For comparison, we could estimate the parameters of the n-dimensional VAR(1) by the GCov17, which minimizes:

$$\begin{aligned} {\hat{\theta }}= {} \underset{\Theta }{\text {argmin}} \sum _{h=1}^{H} Tr \bigl [ {\hat{\Gamma }}_a (h; \theta ) diag({\hat{\Gamma }}_a(0; \theta ))^{-1} {\hat{\Gamma }}_a(h; \theta )^{\prime } diag({\hat{\Gamma }}_a(0; \theta ))^{-1} \Bigr ], \end{aligned}$$
(9)

where \(diag({\hat{\Gamma }}_a(0; \theta ))\) is the matrix containing solely the diagonal elements of \({\hat{\Gamma }}_a(0)\). Therefore, the only difference between (8) and (9) is that Gcov17 takes into account only the diagonal elements of the matrix \({\hat{\Gamma }}_a(0)\). This feature makes GCov17 particularly appealing in the high-dimensional framework, when the matrix \({\hat{\Gamma }}(0)\) is of large dimension, potentially leading to a numerically more stable computation. Like the estimators defined in (8), GCov17 is consistent and is normally distributed asymptotically when the fourth-order moments of \(a(u_t)\) are finite. In general, estimator (9) is not semi-parametrically efficient, except when the weights in the objective function are \({\hat{\Gamma }}(0)\), instead of \(diag {\hat{\Gamma }}(0)\) and the estimators in (8) and (9) coincide (see Gourieroux and Jasiak 2017).

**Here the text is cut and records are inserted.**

theorem State.threadLoadLand_still (s : State) (l : CoreNo) :
    (State.threadLoadLand s l).still = s.still := by
  unfold State.threadLoadLand
  repeat first
    | (with_reducible first | rfl | refine (State.onCore_still ..).trans ?_ | refine (State.take_still ..).trans ?_
                            | refine (State.still_foldl _ (fun _ _ => ?_) _ _).trans ?_
                            | refine (State.still_foldl1 _ (fun _ _ => ?_) _ _).trans ?_)
    | simp only [↓State.still_mk, ↓State.still_fold] | dsimp only | split

theorem State.thendOp_still (s : State) (l : CoreNo) (j : ThreadNo) :
    (State.thendOp s l j).still = s.still := by
  unfold State.thendOp
  repeat first
    | (with_reducible first | rfl | refine (State.onCore_still ..).trans ?_)
    | simp only [↓State.still_mk, ↓State.still_fold] | dsimp only | split

theorem State.passOp_still (s : State) (l : CoreNo) (half : Bool) :
    (State.passOp s l half).still = s.still := by
  unfold State.passOp
  repeat first
    | (with_reducible first | rfl | refine (State.onCoreE_still ..).trans ?_ | refine State.still_ite ?_ ?_)
    | simp only [↓State.still_mk, ↓State.still_fold] | dsimp only | split

theorem State.wpassOp_still (s : State) (l : CoreNo) :
    (State.wpassOp s l).still = s.still := by
  unfold State.wpassOp
  repeat first
    | (with_reducible first | rfl | refine (State.onCoreE_still ..).trans ?_)
    | simp only [↓State.still_mk, ↓State.still_fold] | dsimp only | split

theorem State.passSlotUpdate_still (s : State) (l : CoreNo) :
    (State.passSlotUpdate s l).still = s.still := by
  unfold State.passSlotUpdate
  repeat first
    | (with_reducible first | rfl | refine (State.onCoreE_still ..).trans ?_ | refine State.still_ite ?_ ?_)
    | simp only [↓State.still_mk, ↓State.still_fold] | dsimp only | split

theorem State.hazardHold_still (s : State) (l : CoreNo) :
    (State.hazardHold s l).still = s.still := by
  unfold State.hazardHold
  repeat first
    | (with_reducible first | rfl | refine (State.onCoreE_still ..).trans ?_ | refine State.still_ite ?_ ?_)
    | simp only [↓State.still_mk, ↓State.still_fold] | dsimp only | split

theorem State.clearOp_still (s : State) (l : CoreNo) :
    (State.clearOp s l).still = s.still := by
  unfold State.clearOp
  repeat first
    | (with_reducible first | rfl | refine (State.onCore_still ..).trans ?_ | refine State.still_ite ?_ ?_)
    | simp only [↓State.still_mk, ↓State.still_fold] | dsimp only | split

theorem State.spillOp_still (s : State) (l : CoreNo) (first : Bool) :
    (State.spillOp s l first).still = s.still := by
  unfold State.spillOp
  repeat first
    | (with_reducible first | rfl | refine (State.onCoreE_still ..).trans ?_ | refine State.still_ite ?_ ?_)
    | simp only [↓State.still_mk, ↓State.still_fold] | dsimp only | split

theorem State.readOp_still (s : State) (l : CoreNo) :
    (State.readOp s l).still = s.still := by
  unfold State.readOp
  repeat first
    | (with_reducible first | rfl | refine (State.onCoreE_still ..).trans ?_)
    | simp only [↓State.still_mk, ↓State.still_fold] | dsimp only | split

theorem State.spillWalkRow_still (s : State) (l : CoreNo) :
    (State.spillWalkRow s l).still = s.still := by
  unfold State.spillWalkRow
  repeat first
    | (with_reducible first | rfl | refine (State.onCore_still ..).trans ?_ | refine State.still_ite ?_ ?_)
    | simp only [↓State.still_mk, ↓State.still_fold] | dsimp only | split

theorem State.supplyRow_still (s : State) (p l : CoreNo) (d : DroverNo) (i : DStreamNo) (fmt : Fmt) (es : List Elem) :
    (State.supplyRow s p l d i fmt es).still = s.still := by
  unfold State.supplyRow
  repeat first
    | (with_reducible first | rfl | refine (State.events_still ..).trans ?_ | refine (State.take_still ..).trans ?_
                            | refine (State.onCore_still ..).trans ?_ | refine (State.setDs_still ..).trans ?_
                            | refine State.still_ite ?_ ?_)
    | simp only [↓State.still_mk, ↓State.still_fold] | dsimp only | split

theorem State.readoutRowLeave_still (s : State) (l : CoreNo) :
    (State.readoutRowLeave s l).still = s.still := by
  unfold State.readoutRowLeave
  repeat first
    | (with_reducible first | rfl | refine (State.events_still ..).trans ?_ | refine (State.onCoreE_still ..).trans ?_
                            | refine (State.onCore_still ..).trans ?_ | refine (State.supplyRow_still ..).trans ?_
                            | refine State.still_ite ?_ ?_)
    | simp only [↓State.still_mk, ↓State.still_fold] | dsimp only | split

theorem State.wloadOp_still (s : State) (l : CoreNo) :
    (State.wloadOp s l).still = s.still := by
  unfold State.wloadOp
  repeat first
    | (with_reducible first | rfl | refine (State.onCoreE_still ..).trans ?_ | refine (State.setDs_still ..).trans ?_)
    | simp only [↓State.still_mk, ↓State.still_fold] | dsimp only | split

theorem State.startOp_still (s : State) (l : CoreNo) (armOnly : Bool) :
    (State.startOp s l armOnly).still = s.still := by
  unfold State.startOp
  repeat first
    | (with_reducible first | rfl | refine (State.onCoreE_still ..).trans ?_ | refine (State.setDs_still ..).trans ?_
                            | refine State.still_ite ?_ ?_)
    | simp only [↓State.still_mk, ↓State.still_fold] | dsimp only | split

theorem State.rearmOp_still (s : State) (l : CoreNo) :
    (State.rearmOp s l).still = s.still := by
  unfold State.rearmOp
  repeat first
    | (with_reducible first | rfl | refine (State.onCoreE_still ..).trans ?_ | refine (State.setDs_still ..).trans ?_
                            | refine State.still_ite ?_ ?_)
    | simp only [↓State.still_mk, ↓State.still_fold] | dsimp only | split

theorem State.stopOp_still (s : State) (l : CoreNo) :
    (State.stopOp s l).still = s.still := by
  unfold State.stopOp
  repeat first
    | (with_reducible first | rfl | refine (State.onCore_still ..).trans ?_ | refine (State.setDs_still ..).trans ?_
                            | refine State.still_ite ?_ ?_)
    | simp only [↓State.still_mk, ↓State.still_fold] | dsimp only | split

theorem State.fetchAll_still (s : State) (p l : CoreNo) (free : Nat) :
    (State.fetchAll s p l free).1.still = s.still := by
  unfold State.fetchAll
  repeat first
    | (with_reducible first | rfl | refine (State.fetchBeats_still ..).trans ?_ | refine State.still_ite ?_ ?_
                            | refine (State.still_foldl _ (fun _ _ => ?_) _ _).trans ?_
                            | refine (State.still_foldl1 _ (fun _ _ => ?_) _ _).trans ?_)
    | simp only [↓State.still_mk, ↓State.still_fold] | dsimp only | split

3 BFGS optimization of Gcov22

This section examines the behavior of the objective function of the GCov22 estimator for different types and numbers K of nonlinear error transformations and illustrates the performance of the BFGS optimization algorithm as implemented in Broyden (1970), Fletcher (1970), Goldfarb (1970), and Shanno (1970).

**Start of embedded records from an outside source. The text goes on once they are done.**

theorem State.landLine_still (s : State) (p : StreamPort) (r : StreamRec) (shift line stamp off : Nat) (bs : List Byte) :
    (State.landLine s p r shift line stamp off bs).still = s.still := by
  unfold State.landLine
  repeat first
    | (with_reducible first | rfl | refine (State.discardSt_still ..).trans ?_
                            | refine (State.onCore_still ..).trans ?_ | refine (State.portBeats_still ..).trans ?_
                            | refine (State.onSt_still ..).trans ?_ | refine (State.countSt_still ..).trans ?_
                            | refine (State.inputFault_still ..).trans ?_ | refine State.still_ite ?_ ?_)
    | simp only [↓State.still_mk, ↓State.still_fold] | dsimp only | split

theorem State.acceptSt_still (s : State) (p : StreamPort) (f : FoldNo) (r : StreamRec) (o : Origin) (payload : List Byte) :
    (State.acceptSt s p f r o payload).still = s.still := by
  unfold State.acceptSt
  repeat first
    | (with_reducible first | rfl | refine (State.onSt_still ..).trans ?_ | refine (State.record_still ..).trans ?_
                            | refine State.still_ite ?_ ?_)
    | simp only [↓State.still_mk, ↓State.still_fold] | dsimp only | split

theorem State.imeskFrame_still (s : State) (p : StreamPort) (r : StreamRec) (shift : Nat) (b : List Byte) :
    (State.imeskFrame s p r shift b).still = s.still := by
  unfold State.imeskFrame
  repeat first
    | (with_reducible first | rfl | refine (State.onSt_still ..).trans ?_ | refine (State.take_still ..).trans ?_
                            | refine (State.landLine_still ..).trans ?_ | refine State.still_ite ?_ ?_)
    | simp only [↓State.still_mk, ↓State.still_fold] | dsimp only | split

theorem State.gevFrame_still (s : State) (p : StreamPort) (r : StreamRec) (shift : Nat) (b : List Byte) :
    (State.gevFrame s p r shift b).still = s.still := by
  unfold State.gevFrame
  repeat first
    | (with_reducible first | rfl | refine (State.onSt_still ..).trans ?_ | refine (State.discardSt_still ..).trans ?_
                            | refine (State.landLine_still ..).trans ?_ | refine State.still_ite ?_ ?_
                            | refine (State.still_foldl _ (fun _ _ => ?_) _ _).trans ?_
                            | refine (State.still_foldl1 _ (fun _ _ => ?_) _ _).trans ?_)
    | simp only [↓State.still_mk, ↓State.still_fold] | dsimp only | split

theorem State.streamPayload_still (s : State) (p : StreamPort) (f : FoldNo) (r : StreamRec) (o : Origin) (b : List Byte) :
    (State.streamPayload s p f r o b).still = s.still := by
  unfold State.streamPayload
  repeat first
    | (with_reducible first | rfl | refine (State.discardSt_still ..).trans ?_
                            | refine (State.acceptSt_still ..).trans ?_ | refine (State.imeskFrame_still ..).trans ?_
                            | refine (State.gevFrame_still ..).trans ?_ | refine State.still_ite ?_ ?_)
    | simp only [↓State.still_mk, ↓State.still_fold] | dsimp only | split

Our investigation concerns both multivariate and univariate models. As mentioned in Sect. 1, our analysis of univariate models is intended solely to offer a clear visual representation of the objective function in a two-dimensional Cartesian plane. For this purpose, we consider a purely noncausal AR(1) process. In the multivariate framework, we consider the mixed causal-noncausal VAR(1) process.

The results presented focus exclusively on the Gcov22 estimator. This decision is made because both Gcov22 and Gcov17 perform similarly in terms of accuracy in the univariate and multivariate models considered. Results for GCov17 are available upon request.

3.1 The univariate framework

We consider a univariate (\(n=1\)) purely noncausal autoregressive process of order 1:

$$\begin{aligned} y_t=\theta y_{t+1} + \eta _{t}, \; t=1,\ldots ,T. \end{aligned}$$
(10)

where the autoregressive coefficient \(|\theta | <1\) and \(\eta _t\) is a strong (i.i.d.) white noise with the t-Student\((\nu \)) distribution. This process is a strictly stationary noncausal process and characterized by a root outside the unit circle (Lanne and Saikkonen 2011). As highlighted in Sect. 2, the noncausal process in (10) can be written as a causal process \(y_t = 1/\theta y_{t-1} + \epsilon _t\) where \(E(\epsilon _t \ y_{t-1}) \ne 0\). In other words, the error process \(\epsilon _t\) is not an innovation process, and the coefficient on \(y_{t-1}\) is greater than 1 in absolute value. Consequently, a local minimum at \(1/\theta \) can emerge, and we aim to investigate this phenomenon in this section.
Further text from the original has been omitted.